- **ACTION ITEM**
The line containing "byte first). -/" marks the start; repeat it and every following line exactly through the end of the entries.

- **THE DATA**
-- ==== Sys2Proof/Word.lean ====
section
/-! DEFINITION. The words of the register window, of shared memory and of the line frames. -/

namespace Sys2Proof

/-- One byte of shared memory or of a line frame. -/
abbrev Byte := BitVec 8

/-- A two-byte field (spec 12: little-endian in memory; the frame check is sent high byte first). -/
abbrev Half := BitVec 16

/-- A register of the register window, or a four-byte field (spec 12). -/
abbrev Word := BitVec 32

end Sys2Proof
end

- **WRITTEN ANSWER**
/-- A two-byte field (spec 12: little-endian in memory; the frame check is sent high byte first). -/
abbrev Half := BitVec 16

/-- A register of the register window, or a four-byte field (spec 12). -/
abbrev Word := BitVec 32

end Sys2Proof
end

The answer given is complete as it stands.